===== DATA RECORDS =====

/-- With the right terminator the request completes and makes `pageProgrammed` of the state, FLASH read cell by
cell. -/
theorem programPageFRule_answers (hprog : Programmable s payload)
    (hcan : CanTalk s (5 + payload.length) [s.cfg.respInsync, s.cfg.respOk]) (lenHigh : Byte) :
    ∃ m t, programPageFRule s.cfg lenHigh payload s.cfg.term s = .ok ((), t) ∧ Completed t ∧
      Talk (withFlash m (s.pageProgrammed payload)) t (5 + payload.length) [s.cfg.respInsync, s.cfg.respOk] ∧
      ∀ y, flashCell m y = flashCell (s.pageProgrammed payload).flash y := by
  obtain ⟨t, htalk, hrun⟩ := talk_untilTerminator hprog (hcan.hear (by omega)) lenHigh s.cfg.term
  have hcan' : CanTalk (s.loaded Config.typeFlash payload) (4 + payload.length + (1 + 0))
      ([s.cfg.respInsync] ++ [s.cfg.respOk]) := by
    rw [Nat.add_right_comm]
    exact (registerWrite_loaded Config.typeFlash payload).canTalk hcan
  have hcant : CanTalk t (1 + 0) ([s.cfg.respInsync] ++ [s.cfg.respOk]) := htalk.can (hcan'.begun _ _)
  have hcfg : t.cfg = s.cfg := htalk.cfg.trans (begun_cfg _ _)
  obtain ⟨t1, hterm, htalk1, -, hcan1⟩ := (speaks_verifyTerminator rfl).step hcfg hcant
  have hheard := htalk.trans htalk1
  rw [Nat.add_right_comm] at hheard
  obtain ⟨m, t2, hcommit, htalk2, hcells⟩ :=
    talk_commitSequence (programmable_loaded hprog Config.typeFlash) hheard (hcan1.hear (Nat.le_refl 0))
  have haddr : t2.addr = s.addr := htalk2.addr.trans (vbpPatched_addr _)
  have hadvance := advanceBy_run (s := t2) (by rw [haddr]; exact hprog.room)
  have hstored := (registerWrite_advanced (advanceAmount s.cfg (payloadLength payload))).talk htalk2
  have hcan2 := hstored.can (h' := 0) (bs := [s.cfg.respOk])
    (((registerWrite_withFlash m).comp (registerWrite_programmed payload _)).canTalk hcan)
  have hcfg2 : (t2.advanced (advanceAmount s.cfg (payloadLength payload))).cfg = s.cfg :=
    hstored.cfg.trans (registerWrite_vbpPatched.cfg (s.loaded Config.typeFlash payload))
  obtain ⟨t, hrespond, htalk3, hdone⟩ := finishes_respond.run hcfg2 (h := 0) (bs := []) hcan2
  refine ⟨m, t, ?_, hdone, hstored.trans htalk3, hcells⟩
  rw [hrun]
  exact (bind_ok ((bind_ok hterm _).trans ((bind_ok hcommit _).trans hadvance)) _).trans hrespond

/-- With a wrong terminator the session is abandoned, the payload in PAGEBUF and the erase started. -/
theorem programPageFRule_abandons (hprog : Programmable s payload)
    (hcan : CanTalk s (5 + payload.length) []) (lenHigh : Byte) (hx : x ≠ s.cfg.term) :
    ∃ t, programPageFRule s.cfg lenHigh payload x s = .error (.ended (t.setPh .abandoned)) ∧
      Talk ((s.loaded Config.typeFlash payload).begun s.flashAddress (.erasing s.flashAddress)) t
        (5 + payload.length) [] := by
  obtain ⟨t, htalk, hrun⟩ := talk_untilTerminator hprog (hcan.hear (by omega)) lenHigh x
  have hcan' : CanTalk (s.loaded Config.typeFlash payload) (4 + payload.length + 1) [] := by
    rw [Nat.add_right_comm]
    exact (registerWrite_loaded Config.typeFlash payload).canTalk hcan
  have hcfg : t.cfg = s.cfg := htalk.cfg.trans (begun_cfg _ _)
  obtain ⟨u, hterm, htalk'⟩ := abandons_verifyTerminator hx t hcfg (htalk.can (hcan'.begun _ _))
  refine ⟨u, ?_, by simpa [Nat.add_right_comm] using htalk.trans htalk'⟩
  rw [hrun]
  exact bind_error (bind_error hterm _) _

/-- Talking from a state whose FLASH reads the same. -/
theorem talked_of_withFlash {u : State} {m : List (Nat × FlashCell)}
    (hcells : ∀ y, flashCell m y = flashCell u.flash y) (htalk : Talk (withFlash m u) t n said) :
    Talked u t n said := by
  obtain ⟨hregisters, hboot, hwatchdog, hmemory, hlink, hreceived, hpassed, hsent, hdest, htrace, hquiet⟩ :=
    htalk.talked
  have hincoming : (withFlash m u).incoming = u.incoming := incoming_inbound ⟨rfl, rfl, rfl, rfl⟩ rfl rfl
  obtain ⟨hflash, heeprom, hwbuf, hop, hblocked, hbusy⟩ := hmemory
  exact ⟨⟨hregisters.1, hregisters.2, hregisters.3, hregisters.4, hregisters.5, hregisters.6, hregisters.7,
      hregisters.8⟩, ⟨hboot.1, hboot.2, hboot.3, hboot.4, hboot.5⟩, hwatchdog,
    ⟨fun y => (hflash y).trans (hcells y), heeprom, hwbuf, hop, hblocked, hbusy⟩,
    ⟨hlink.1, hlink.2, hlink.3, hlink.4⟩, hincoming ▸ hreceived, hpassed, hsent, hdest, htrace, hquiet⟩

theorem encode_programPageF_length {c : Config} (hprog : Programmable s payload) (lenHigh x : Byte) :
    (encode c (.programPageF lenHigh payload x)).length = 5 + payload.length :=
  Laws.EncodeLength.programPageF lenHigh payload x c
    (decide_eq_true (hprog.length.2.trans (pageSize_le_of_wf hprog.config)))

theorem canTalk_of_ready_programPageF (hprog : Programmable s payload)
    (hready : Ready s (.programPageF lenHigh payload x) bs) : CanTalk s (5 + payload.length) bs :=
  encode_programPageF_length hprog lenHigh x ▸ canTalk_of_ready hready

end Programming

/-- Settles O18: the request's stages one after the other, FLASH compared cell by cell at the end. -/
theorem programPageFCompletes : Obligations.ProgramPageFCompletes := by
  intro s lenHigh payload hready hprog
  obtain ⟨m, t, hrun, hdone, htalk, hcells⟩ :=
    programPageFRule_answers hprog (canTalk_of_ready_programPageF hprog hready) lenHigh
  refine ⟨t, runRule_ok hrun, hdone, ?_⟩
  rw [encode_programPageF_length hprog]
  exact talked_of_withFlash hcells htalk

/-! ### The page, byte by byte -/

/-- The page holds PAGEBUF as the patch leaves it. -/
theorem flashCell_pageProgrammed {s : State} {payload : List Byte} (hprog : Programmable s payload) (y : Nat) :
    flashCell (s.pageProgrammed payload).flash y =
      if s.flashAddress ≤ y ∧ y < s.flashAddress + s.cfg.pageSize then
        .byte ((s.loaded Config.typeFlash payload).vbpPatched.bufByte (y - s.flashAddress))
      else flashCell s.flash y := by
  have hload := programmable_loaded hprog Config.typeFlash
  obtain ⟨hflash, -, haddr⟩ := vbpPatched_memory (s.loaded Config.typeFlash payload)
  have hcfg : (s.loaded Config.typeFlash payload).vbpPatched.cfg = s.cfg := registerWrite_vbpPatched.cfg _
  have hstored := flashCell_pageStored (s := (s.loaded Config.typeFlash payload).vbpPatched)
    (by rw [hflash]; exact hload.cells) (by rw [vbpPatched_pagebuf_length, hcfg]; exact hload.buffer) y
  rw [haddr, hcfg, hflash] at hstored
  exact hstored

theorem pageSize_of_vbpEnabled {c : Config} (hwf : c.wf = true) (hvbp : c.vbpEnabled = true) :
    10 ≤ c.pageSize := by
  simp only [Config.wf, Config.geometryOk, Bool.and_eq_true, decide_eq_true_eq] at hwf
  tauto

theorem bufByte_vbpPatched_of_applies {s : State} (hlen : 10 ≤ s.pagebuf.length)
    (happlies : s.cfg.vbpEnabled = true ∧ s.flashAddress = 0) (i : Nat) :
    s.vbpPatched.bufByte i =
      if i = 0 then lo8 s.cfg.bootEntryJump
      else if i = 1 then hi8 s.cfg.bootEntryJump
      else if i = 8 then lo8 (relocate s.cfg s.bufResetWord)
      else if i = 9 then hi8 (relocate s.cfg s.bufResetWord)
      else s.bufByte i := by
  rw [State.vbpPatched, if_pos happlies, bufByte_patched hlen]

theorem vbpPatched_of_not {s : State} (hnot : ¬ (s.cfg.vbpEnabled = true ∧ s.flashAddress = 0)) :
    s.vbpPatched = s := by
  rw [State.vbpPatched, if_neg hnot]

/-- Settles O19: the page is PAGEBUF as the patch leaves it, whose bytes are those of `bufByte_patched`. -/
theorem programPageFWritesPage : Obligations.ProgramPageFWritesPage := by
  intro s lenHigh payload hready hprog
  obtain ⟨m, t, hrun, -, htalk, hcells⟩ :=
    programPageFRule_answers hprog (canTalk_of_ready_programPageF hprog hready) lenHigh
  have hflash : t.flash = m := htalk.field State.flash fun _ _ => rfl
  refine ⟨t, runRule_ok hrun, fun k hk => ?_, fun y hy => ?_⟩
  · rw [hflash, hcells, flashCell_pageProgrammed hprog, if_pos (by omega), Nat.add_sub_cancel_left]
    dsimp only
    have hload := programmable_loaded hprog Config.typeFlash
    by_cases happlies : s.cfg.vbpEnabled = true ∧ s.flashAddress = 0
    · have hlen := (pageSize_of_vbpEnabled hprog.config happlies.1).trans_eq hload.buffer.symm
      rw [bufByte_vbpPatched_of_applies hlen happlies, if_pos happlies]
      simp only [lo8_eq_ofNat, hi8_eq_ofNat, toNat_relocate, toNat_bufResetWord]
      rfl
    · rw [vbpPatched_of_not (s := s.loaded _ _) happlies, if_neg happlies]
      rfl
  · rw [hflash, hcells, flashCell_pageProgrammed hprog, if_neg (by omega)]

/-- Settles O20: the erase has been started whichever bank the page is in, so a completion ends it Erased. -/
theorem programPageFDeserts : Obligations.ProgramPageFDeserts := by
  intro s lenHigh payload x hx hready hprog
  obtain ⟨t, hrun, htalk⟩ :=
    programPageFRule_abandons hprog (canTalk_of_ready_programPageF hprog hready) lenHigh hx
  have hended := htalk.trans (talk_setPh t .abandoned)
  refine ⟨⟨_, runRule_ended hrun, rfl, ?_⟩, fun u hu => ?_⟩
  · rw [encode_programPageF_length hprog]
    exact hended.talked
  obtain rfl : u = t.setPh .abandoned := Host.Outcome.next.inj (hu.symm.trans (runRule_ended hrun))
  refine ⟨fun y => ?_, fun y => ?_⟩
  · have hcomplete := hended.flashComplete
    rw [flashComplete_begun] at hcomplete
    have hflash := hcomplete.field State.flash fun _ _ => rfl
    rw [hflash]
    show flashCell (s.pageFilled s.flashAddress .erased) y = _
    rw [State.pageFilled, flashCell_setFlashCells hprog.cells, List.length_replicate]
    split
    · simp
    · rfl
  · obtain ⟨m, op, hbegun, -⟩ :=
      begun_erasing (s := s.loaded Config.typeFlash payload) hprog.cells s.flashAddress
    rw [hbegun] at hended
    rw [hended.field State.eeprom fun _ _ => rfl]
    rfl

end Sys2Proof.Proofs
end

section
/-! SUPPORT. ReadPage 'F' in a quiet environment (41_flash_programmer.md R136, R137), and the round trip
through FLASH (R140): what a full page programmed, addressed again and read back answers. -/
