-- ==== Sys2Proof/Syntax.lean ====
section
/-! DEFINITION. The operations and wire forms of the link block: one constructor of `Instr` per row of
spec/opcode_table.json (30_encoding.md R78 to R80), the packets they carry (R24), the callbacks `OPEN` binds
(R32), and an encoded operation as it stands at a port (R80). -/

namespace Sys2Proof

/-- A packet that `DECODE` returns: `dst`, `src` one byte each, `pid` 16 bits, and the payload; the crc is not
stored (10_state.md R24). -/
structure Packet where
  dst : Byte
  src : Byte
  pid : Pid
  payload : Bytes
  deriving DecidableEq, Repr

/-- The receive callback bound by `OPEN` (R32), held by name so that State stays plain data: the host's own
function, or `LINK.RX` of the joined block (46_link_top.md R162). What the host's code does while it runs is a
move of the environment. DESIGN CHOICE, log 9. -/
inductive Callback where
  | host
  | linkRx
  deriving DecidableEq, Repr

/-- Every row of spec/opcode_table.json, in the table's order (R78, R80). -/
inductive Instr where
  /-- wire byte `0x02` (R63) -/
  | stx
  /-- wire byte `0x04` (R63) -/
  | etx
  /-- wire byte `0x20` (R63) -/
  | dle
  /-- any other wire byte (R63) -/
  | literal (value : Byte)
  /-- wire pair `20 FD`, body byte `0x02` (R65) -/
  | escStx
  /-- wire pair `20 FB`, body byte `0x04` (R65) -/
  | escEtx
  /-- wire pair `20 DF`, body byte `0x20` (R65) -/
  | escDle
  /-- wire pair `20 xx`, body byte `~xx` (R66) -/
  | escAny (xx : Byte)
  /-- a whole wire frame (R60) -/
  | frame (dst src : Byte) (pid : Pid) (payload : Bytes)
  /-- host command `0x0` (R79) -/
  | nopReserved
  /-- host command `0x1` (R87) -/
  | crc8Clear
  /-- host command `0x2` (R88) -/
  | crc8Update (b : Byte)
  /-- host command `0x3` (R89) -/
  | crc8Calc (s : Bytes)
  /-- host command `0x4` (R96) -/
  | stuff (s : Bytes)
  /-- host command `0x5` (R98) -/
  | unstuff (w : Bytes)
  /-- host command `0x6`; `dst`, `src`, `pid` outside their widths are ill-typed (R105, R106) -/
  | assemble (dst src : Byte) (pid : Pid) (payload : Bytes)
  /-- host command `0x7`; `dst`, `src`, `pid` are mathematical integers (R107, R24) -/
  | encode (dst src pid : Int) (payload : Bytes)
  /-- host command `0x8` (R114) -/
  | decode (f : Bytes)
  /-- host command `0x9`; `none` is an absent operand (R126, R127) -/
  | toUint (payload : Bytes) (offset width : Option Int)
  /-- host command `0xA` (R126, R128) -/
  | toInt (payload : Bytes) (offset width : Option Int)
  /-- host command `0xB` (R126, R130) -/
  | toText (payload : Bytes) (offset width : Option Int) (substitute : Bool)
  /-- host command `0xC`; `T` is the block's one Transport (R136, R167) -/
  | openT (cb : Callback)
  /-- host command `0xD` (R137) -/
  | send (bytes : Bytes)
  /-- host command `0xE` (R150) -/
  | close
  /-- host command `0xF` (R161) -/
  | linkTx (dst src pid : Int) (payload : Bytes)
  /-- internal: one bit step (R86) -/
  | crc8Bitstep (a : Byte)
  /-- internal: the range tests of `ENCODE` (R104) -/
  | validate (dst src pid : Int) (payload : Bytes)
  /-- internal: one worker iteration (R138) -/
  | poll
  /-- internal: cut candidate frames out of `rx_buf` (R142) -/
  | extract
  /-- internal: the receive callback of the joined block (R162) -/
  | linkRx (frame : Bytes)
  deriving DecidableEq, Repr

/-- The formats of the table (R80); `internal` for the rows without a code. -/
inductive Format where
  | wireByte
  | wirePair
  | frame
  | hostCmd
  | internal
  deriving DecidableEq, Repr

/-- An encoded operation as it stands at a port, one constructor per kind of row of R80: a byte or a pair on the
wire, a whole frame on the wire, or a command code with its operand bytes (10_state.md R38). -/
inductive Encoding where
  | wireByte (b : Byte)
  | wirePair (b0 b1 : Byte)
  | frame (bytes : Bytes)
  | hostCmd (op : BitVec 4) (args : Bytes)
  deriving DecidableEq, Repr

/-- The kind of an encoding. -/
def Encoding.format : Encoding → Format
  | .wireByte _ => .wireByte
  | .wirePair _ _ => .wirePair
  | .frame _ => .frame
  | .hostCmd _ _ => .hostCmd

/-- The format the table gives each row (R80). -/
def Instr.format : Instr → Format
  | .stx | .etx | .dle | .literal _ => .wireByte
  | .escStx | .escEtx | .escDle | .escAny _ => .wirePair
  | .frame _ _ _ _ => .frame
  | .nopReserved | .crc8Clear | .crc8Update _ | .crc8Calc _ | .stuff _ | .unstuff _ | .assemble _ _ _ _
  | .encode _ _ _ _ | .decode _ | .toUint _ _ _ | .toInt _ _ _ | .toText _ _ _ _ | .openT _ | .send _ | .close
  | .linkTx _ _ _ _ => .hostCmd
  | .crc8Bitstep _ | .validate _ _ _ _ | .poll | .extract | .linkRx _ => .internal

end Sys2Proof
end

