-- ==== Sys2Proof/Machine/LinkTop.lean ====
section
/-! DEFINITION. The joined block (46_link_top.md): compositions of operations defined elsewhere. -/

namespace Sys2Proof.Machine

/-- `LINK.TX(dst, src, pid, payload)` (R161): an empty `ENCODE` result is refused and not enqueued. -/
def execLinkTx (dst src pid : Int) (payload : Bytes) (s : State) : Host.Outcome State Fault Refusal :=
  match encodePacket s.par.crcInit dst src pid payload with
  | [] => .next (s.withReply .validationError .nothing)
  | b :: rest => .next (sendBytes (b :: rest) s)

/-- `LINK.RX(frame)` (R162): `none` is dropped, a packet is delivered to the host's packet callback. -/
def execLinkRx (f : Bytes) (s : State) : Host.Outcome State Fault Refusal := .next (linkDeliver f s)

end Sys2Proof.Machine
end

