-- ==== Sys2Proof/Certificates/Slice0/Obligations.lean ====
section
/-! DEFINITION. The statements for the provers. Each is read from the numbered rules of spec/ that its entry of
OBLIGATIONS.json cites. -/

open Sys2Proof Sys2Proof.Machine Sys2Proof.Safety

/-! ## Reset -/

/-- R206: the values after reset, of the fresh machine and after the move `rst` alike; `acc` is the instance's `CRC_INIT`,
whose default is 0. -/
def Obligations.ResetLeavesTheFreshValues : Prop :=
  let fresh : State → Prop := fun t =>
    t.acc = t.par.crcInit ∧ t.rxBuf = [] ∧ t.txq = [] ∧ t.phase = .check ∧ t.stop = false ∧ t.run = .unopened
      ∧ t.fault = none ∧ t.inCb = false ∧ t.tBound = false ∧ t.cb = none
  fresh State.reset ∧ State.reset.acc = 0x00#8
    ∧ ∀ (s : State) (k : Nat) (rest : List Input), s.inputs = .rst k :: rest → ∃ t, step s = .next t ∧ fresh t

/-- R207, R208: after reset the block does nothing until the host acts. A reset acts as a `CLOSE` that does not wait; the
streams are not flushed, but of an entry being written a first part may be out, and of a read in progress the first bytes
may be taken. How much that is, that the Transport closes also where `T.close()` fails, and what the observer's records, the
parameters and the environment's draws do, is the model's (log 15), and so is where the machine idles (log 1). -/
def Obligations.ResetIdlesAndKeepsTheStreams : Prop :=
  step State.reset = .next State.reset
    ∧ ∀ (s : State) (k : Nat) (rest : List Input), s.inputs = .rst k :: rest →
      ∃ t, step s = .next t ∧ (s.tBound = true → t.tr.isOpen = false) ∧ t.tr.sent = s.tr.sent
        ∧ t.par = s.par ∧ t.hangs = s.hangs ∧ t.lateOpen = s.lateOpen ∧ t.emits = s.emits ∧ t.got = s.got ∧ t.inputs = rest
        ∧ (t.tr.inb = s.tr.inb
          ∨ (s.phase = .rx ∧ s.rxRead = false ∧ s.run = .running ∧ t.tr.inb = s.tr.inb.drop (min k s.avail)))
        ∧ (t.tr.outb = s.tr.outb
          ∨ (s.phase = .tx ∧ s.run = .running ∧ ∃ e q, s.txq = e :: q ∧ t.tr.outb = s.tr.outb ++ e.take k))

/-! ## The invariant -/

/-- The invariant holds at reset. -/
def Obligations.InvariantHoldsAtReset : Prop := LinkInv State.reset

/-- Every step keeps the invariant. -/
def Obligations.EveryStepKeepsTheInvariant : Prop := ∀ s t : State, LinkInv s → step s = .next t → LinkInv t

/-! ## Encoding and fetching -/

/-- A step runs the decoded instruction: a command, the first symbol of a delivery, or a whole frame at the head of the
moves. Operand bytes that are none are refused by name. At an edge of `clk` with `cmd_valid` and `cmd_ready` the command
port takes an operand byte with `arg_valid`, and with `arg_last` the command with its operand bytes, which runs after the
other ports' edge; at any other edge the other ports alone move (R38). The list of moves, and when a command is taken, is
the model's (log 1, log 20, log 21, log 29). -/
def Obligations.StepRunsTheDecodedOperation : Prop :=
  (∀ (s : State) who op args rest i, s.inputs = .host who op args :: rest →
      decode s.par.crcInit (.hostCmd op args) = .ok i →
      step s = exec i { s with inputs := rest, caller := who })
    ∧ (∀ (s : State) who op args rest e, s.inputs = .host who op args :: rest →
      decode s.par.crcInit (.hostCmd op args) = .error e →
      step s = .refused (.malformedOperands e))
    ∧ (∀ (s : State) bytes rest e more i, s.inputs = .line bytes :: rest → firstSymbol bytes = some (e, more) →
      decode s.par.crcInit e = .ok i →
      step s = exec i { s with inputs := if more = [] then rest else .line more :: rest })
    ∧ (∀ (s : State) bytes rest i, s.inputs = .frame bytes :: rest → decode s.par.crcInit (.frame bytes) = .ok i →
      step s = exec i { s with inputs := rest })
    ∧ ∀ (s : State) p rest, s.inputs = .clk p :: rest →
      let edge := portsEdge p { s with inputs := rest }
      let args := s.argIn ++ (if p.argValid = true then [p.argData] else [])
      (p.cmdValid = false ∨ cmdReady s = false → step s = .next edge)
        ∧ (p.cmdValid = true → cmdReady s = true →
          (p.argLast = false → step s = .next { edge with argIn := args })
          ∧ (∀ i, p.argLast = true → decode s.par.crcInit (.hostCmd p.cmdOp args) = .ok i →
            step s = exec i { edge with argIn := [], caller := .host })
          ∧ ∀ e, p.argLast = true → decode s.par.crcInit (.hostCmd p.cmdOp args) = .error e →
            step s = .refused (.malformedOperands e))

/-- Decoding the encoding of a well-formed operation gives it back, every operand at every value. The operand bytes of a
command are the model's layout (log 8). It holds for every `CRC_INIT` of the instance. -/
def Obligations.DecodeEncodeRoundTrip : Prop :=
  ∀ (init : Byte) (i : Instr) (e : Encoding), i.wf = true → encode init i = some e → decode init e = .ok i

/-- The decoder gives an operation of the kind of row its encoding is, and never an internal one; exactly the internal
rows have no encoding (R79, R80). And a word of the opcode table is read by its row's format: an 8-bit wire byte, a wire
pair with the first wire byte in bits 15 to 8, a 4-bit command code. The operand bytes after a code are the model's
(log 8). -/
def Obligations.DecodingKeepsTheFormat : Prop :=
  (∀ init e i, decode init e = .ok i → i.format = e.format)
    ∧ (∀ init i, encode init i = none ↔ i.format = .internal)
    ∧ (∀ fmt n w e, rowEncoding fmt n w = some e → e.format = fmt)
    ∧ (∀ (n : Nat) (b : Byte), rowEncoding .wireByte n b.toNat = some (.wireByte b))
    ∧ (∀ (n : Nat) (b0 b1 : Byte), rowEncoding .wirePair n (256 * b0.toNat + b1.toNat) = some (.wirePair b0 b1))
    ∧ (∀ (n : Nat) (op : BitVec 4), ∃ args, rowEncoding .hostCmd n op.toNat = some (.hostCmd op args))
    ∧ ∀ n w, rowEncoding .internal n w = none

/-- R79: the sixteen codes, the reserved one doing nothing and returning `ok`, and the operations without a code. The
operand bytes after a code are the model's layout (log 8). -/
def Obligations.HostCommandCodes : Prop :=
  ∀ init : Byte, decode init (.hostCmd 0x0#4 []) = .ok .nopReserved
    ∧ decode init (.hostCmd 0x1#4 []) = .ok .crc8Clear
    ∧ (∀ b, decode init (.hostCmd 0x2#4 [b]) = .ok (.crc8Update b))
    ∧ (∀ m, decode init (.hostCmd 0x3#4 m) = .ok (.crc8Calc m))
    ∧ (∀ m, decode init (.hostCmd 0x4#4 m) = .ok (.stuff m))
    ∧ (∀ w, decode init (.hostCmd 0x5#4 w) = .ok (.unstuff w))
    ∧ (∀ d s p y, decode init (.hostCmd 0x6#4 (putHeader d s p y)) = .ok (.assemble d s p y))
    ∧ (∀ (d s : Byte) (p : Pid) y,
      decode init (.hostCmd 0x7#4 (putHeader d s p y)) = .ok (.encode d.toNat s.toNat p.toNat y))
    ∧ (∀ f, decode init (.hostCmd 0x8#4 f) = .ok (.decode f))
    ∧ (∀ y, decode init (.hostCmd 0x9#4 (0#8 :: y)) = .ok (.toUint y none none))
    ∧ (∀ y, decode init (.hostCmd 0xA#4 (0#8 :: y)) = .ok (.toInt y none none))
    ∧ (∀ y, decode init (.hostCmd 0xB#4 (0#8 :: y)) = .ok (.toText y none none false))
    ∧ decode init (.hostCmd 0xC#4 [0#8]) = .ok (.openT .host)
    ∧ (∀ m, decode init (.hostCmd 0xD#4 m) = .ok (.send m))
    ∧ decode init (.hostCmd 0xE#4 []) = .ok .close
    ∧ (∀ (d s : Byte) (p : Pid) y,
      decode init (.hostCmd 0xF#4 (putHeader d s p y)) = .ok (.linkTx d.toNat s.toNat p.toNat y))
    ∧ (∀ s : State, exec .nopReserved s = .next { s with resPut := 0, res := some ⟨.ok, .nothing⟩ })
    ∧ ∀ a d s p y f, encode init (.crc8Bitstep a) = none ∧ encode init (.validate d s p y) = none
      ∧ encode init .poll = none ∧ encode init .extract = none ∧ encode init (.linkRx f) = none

=====

__EXERCISE DIRECTIONS__
Search the records for the string "escAny" and, wherever a line contains it, please copy that line.

__RESULT OF THIS TASK__
  | escAny (xx : Byte)
  | .escStx | .escEtx | .escDle | .escAny _ => .wirePair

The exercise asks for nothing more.